Un "challenge", baptisé "lutte anti-fraude TER", pour sensibiliser les contrôleurs de la région Centre aux fraudes dans les TER, avec des récompenses à la clé comme des consoles de jeux ou des appareils photo, provoque la colère de la CGT.

"C'est la première fois que ça arrive", ne décolère pas Didier Barra, délégué CGT des contrôleurs de la région Centre, commentant l'information révélée par le site Rue89 jeudi. "Ils ont déjà monté des challenges comme ça du côté du guichet, ça peut se comprendre, mais de là à organiser un challenge sur la fraude, on n'avait jamais vu ça, c'est n'importe quoi, on ne savait pas que la boîte pouvait aller jusque là", a-t-il déclaré. "Nous sommes contre ce genre de procédé, que je trouve personnellement loufoque", rajoute Alain Lefaucheux, de la CGT Cheminots du Loiret.

Les agents du service commercial et du contrôle renforcé qui auront réalisé les meilleurs scores se verront remettre des chèques cadeaux, des consoles de jeux, des appareils photos numériques et des tablettes électroniques, comme le précise un document interne dévoilé par le site d'informations Rue89. "Ce que nous réclamons, ce sont des moyens humains pour effectuer nos missions de service public.
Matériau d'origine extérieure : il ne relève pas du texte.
-- ==== Sys2Proof/Machine/Compute.lean ====
section
/-! DEFINITION. Issue of the array, vector, conversion and serving instructions: their checks and the queue entry they take
(R213, R240, R241, R244 to R255, R258). What they do from their start on is in Array, Vector, Transfer and Serving. -/

namespace Sys2Proof.Machine

/-- An a-register's selector (R214). -/
def selA (n : Nat) : Nat := 32 + n

/-- An instruction bound for an engine queue: it waits for the registers it reads, is checked in each ashlar, and takes its
entry. -/
def State.engineOp (s : State) (d : Nat) (w : Quad) (ia : Nat) (e : Eng) (reads : List Nat) (chk : Nat → Option Nat) : IssueRes :=
  s.reading d reads fun _ => s.checked d ia w chk fun _ => s.enqueue d ia w e

/-! ## Array -/

/-- Registers a pass reads (R243). -/
def Pass.reads' (p : Pass) : List Nat :=
  [selA p.aw, selA p.ax] ++ if isMx p.wf then [selA p.aws, selA p.axs] else []

/-- MMA and MMW (R244, R245). -/
def State.passAct (s : State) (d : Nat) (w : Quad) (ia : Nat) : IssueRes :=
  let p := passOf w
  s.engineOp d w ia .array p.reads' fun a => rangeIf (!p.areasOk s.bulk.core a)

/-- An array instruction without register operands (R246). -/
def State.arrayAct (s : State) (d : Nat) (w : Quad) (ia : Nat) : IssueRes := s.enqueue d ia w .array

/-- MMA. -/
def execMma (d : Nat) (s : State) : Host.Outcome State Fault Refusal := s.answer (s.issueOp d 4 0 fun s w ia => s.passAct d w ia)
/-- MMW. -/
def execMmw (d : Nat) (s : State) : Host.Outcome State Fault Refusal := s.answer (s.issueOp d 4 1 fun s w ia => s.passAct d w ia)
/-- ACCZ. -/
def execAccz (d : Nat) (s : State) : Host.Outcome State Fault Refusal := s.answer (s.issueOp d 4 2 fun s w ia => s.arrayAct d w ia)
/-- WIN. -/
def execWin (d : Nat) (s : State) : Host.Outcome State Fault Refusal := s.answer (s.issueOp d 4 3 fun s w ia => s.arrayAct d w ia)
/-- CHK. -/
def execChk (d : Nat) (s : State) : Host.Outcome State Fault Refusal := s.answer (s.issueOp d 4 4 fun s w ia => s.arrayAct d w ia)

/-! ## Vector and conversion -/

/-- The a-registers of a SLICE operand: base, stride, scale offset (R136, R247). -/
def sliceRegs (r : Nat × Nat) : List Nat := [selA r.2, selA (r.2 + 1)] ++ if isMx r.1 then [selA (r.2 + 2)] else []

/-- Registers a vector operation reads (R222). -/
def VOp.reads (v : VOp) : List Nat :=
  v.slices.flatMap sliceRegs ++ (if v.nk = 0 then sliceRegs (v.nf, v.nsel / 4) else [])
    ++ (match v.tab with | some a => [selA a] | none => []) ++ (v.args.filter fun a => a.kind = 2).map (·.idx)
    ++ (if v.cbEn then [v.cbSreg] else []) ++ (if v.sdstEn && v.sdstSlice then [selA (v.sdst % 16)] else [])

/-- An instruction of class 0x5 or 0x6 (R241, R247, R250, R253). -/
def State.vectorAct (s : State) (d : Nat) (w : Quad) (ia : Nat) : IssueRes :=
  match s.vopOf d w with
  | none => .done (s.seqHalt d 0x03 ia) .seq
  | some v => s.engineOp d w ia .vector v.reads fun a => rangeIf (!v.regsOk s.bulk.core a)

/-- VCH. -/
def execVch (d : Nat) (s : State) : Host.Outcome State Fault Refusal := s.answer (s.issueOp d 5 0 fun s w ia => s.vectorAct d w ia)
/-- VRED. -/
def execVred (d : Nat) (s : State) : Host.Outcome State Fault Refusal := s.answer (s.issueOp d 5 1 fun s w ia => s.vectorAct d w ia)
/-- VSUM. -/
def execVsum (d : Nat) (s : State) : Host.Outcome State Fault Refusal := s.answer (s.issueOp d 5 2 fun s w ia => s.vectorAct d w ia)
/-- CVT. -/
def execCvt (d : Nat) (s : State) : Host.Outcome State Fault Refusal := s.answer (s.issueOp d 6 0 fun s w ia => s.vectorAct d w ia)
/-- MXP. -/
def execMxp (d : Nat) (s : State) : Host.Outcome State Fault Refusal := s.answer (s.issueOp d 6 1 fun s w ia => s.vectorAct d w ia)
/-- MXU. -/
def execMxu (d : Nat) (s : State) : Host.Outcome State Fault Refusal := s.answer (s.issueOp d 6 2 fun s w ia => s.vectorAct d w ia)
/-- RSC. -/
def execRsc (d : Nat) (s : State) : Host.Outcome State Fault Refusal := s.answer (s.issueOp d 6 3 fun s w ia => s.vectorAct d w ia)

/-! ## Serving -/

/-- The serving engine an instruction names exists in the domain (R255, R258). -/
def State.rankOk (s : State) (d : Nat) (w : Quad) : Bool := decide (fld w 43 40 < (s.members d).length)

/-- SMP (R255). -/
def State.smpAct (s : State) (d : Nat) (w : Quad) (ia : Nat) : IssueRes :=
  if !s.rankOk d w then .done (s.seqHalt d 0x03 ia) .seq
  else s.engineOp d w ia .vector [fld w 39 35, fld w 34 30, selA (fld w 29 26), selA (fld w 29 26 + 1)]
    fun a => rangeIf (!smpOk w s.bulk.core a)

/-- SMP. -/
def execSmp (d : Nat) (s : State) : Host.Outcome State Fault Refusal := s.answer (s.issueOp d 7 1 fun s w ia => s.smpAct d w ia)

/-- The payload of an EMIT with MODE 1 lies within one slice (R258). -/
def emitOk (w : Quad) (core : SMap Word) (ash : Nat) : Bool :=
  fld w 34 34 = 0 || regionOk (aReg core ash (fld w 33 30)) (64 * emitLen w) 64

/-- EMIT (R258). -/
def State.emitAct (s : State) (d : Nat) (w : Quad) (ia : Nat) : IssueRes :=
  if !s.rankOk d w then .done (s.seqHalt d 0x03 ia) .seq
  else s.engineOp d w ia .transfer (fld w 39 35 :: if fld w 34 34 = 1 then [selA (fld w 33 30)] else [])
    fun a => rangeIf (!emitOk w s.bulk.core a)

/-- EMIT. -/
def execEmit (d : Nat) (s : State) : Host.Outcome State Fault Refusal := s.answer (s.issueOp d 7 0 fun s w ia => s.emitAct d w ia)

end Sys2Proof.Machine
end

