-- ==== Sys2Proof/Machine/HostIf.lean ====
section
/-! DEFINITION. What the host and the management complex see of the register space and the apertures: reads (R2, R10, R21, R47,
R209, R283, R446 to R452), the writes that have an effect of their own, and the data windows (R449, R450, R526). -/

namespace Sys2Proof.Machine

/-! ## Where a read looks -/

/-- Registers of a non-lead member that read the lead's value (R21, R209). -/
def leadShared (o : Nat) : Bool :=
  (decide (4 ≤ o) && decide (o < 0xC0) && o != 8) || (decide (0x200 ≤ o) && decide (o < 0x400))
    || (decide (0x404 ≤ o) && decide (o < 0x460))

/-- The address whose register a read of an address returns: the feature mirror of a window (R452), the lead's register for a
non-lead member. -/
def State.aliasOf (s : State) (a : Nat) : Nat :=
  match spaceOf a with
  | (.partition, o) =>
    let p := (addrPart a).getD 0
    if 0x1F00 ≤ o ∧ o < 0x1F5C then o - 0x1F00 + 0x100
    else if leadShared o then Reg.window (s.leadOf p) o
    else a
  | _ => a

/-! ## Fields computed when they are read -/

/-- A word from fields: low bit and value. -/
def wordOf (l : List (Nat × Nat)) : Word := BitVec.ofNat 32 (l.foldl (fun n f => n + f.2 <<< f.1) 0)
/-- A one-bit field. -/
def bit01 (b : Bool) : Nat := if b then 1 else 0

/-- SEQ_STATUS (R209). -/
def State.seqStatus (s : State) (d : Nat) : Word :=
  let x := s.dom d
  wordOf [(0, bit01 (s.halted d)), (1, bit01 (!x.ovq.isEmpty || x.ovLoad.isSome)), (2, bit01 (decide (0 < x.fetchWait))),
    (3, bit01 x.queueStall), (4, s.get (Reg.SEQ_STATUS.Q_COLLIDE d)), (8, x.loops.length), (11, bit01 x.call.isSome)]

/-- SEQ_LOOP_COUNT_n and SEQ_LOOP_BODY_n: level 0 is the outermost. -/
def State.loopWord (s : State) (d o : Nat) : Word :=
  match (s.dom d).loops[(o - 0x40) / 4 % 4]? with
  | none => 0
  | some l => if o < 0x50 then BitVec.ofNat 32 l.remaining else wordOf [(0, l.first), (17, l.last + 1 - l.first), (31, 1)]

/-- SEQ_BANK_b. -/
def State.bankWord (s : State) (p o : Nat) : Word :=
  let b := (o - 0xC0) / 4
  let d := s.leadOf p
  setBits (s.rw (Reg.SEQ_BANK.addr p b)) 2 2 (bit01 (s.running d && s.leased d (s.rankOf d p * 12 + b)))

/-- SEQ_NUM_STICKY: the flags of all 48 ashlars together (R132). -/
def State.stickyWord (s : State) (p : Nat) : Word :=
  (List.range 48).foldl (fun w i => w ||| s.rw (Reg.SEQ_NUM_FLAGS.addr p i)) 0

/-- A register of a partition window as it reads. -/
def State.partView (s : State) (p o : Nat) : Word :=
  let w := s.rw (Reg.window p o)
  if o = 0x4 then s.seqStatus p
  else if 0x40 ≤ o ∧ o < 0x60 then s.loopWord p o
  else if 0xC0 ≤ o ∧ o < 0xF0 then s.bankWord p o
  else if o = 0x410 then setBits w 7 7 (bit01 (s.running p && s.frozen p))
  else if o = 0x450 then BitVec.ofNat 32 (s.freezeTotal p (s.freezeSoFar p (s.wallNow p)))
  else if o = 0x454 then hiWord (s.freezeTotal p (s.freezeSoFar p (s.wallNow p)))
  else if o = 0x458 then BitVec.ofNat 32 (s.freezeMax p (s.freezeSoFar p (s.wallNow p)))
  else if o = 0xC08 then s.stickyWord p
  else if o = 0x1C00 then setBits w 6 0 (s.pendAt p).queue.length
  else if o = 0x1F80 then setBits (setBits w 3 3 (bit01 (s.avail p))) 1 1 (bit01 (s.partSealed p))
  else if o = 0x201C then BitVec.ofNat 32 (s.freePages p).length
  else w

/-- TILE_REPAIR_i (R83). -/
def State.repairWord (s : State) (i : Nat) : Word :=
  let l := deadIn s.mgmt.dead i
  wordOf [(0, l.headD 24), (8, bit01 (decide (1 < l.length))), (9, (l[1]?).getD 0)]

/-- MOR_HOST_PENDING: the data-window writes accepted and not performed (R411); what a count past seven bits reads as, the spec
does not say. -/
def State.hostPendingWord (s : State) : Word :=
  let n := (s.mor.writes.filter fun w => w.host).length
  setBits 0 6 0 (if n < 128 then n else Config.countOverflow Reg.MOR_HOST_PENDING.addr % 128)

/-- MOR_LOAD_CMPL: the oldest completion (R419, R424). -/
def State.loadCmplWord (s : State) : Word :=
  match s.mor.cmpl with
  | [] => 0
  | c :: _ => wordOf [(0, c.1), (16, c.2), (31, 1)]

/-- ETH_PTP_TS_LO, _HI and ETH_PTP_INFO: the oldest stamp (R534). -/
def State.ptpWord (s : State) (e i : Nat) : Word :=
  match (s.ethAt e).stamps with
  | [] => 0
  | t :: _ => if i = 0 then BitVec.ofNat 32 t.1 else if i = 1 then hiWord t.1 else wordOf [(0, t.2.1), (16, bit01 t.2.2), (31, 1)]

/-- CLK_HOLDOVER_TIME: the running episode, or the latest one. -/
def State.holdoverWord (s : State) : Word :=
  match s.clk.lostAt with
  | some g => BitVec.ofInt 32 (((s.now : Int) - g) / 1000)
  | none => s.rw Reg.CLK_HOLDOVER_TIME.addr

/-- CLK_TIME_STATUS: while the counter slews, PHASE_ERR is the error left of the one it began with (R316). -/
def State.timeStatusWord (s : State) : Word :=
  let w := s.rw Reg.CLK_TIME_STATUS.addr
  if s.get Reg.CLK_TIME_STATUS.SLEWING = 0 then w
  else
    let e := signedOf 16 (s.get Reg.CLK_TIME_STATUS.PHASE_ERR)
    let done : Int := (Config.slewDone (s.now - s.clk.slewAt) % (min e.natAbs ((s.now - s.clk.slewAt) * 320 / 1000000) + 1) : Nat)
    setBits w 31 16 (wrapInt 16 (if 0 ≤ e then e - done else e + done))

/-- GOV_DOMAIN_W (R476, R485): what a power past its 13 bits reads as, the spec does not say. -/
def State.domainPowerWord (s : State) (n : Nat) : Word :=
  let v := s.domainPower n / watt
  BitVec.ofNat 32 (if v < 8192 then v else Config.countOverflow (Reg.GOV_DOMAIN_W.addr n) % 8192)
Si les chemins de fer fonctionnaient comme avant, avec des moyens, il y aurait beaucoup moins de fraudes", réagit Alain Lefaucheux. "Cette course au fric va contribuer à braquer certains voyageurs contre les agents et cela pourrait rapidement dégénérer", s'inquiète le syndicaliste. La colère est d'autant plus grande, explique le syndicaliste, que les syndicats sortent d'un mouvement suite à des agressions des contrôleurs dans les TER. "Il y a un taux de fraude important mais l'entreprise se l'est créé elle-même: avec moins de personnel, les trains sont moins contrôlés, et avec le nouveau cadencement un agent seul ne peut pas contrôler tout le train tellement il est plein", assure Didier Barra.

La SNCF se défend de toute "prime au PV"

La direction régionale de la SNCF se défend de toute course aux procès verbaux. "Le but de ce challenge, comme il en existe beaucoup d'autres en entreprise, est de sensibiliser les agents à la falsification", explique une porte-parole. "Les équipes d'agents qui seront primées sont celles qui auront su appliquer les meilleurs barèmes. Le challenge est qualitatif et non quantitatif", ajoute-t-elle. Alain Lefaucheux n'est pas convaincu par l'argument : "Les agents qui travaillent dans les trains sont qualifiés, ils connaissent bien leur travail. Pas besoin de ces compétitions pour bien faire notre travail", dit-il. La CGT appelle à "boycotter ce style de challenge".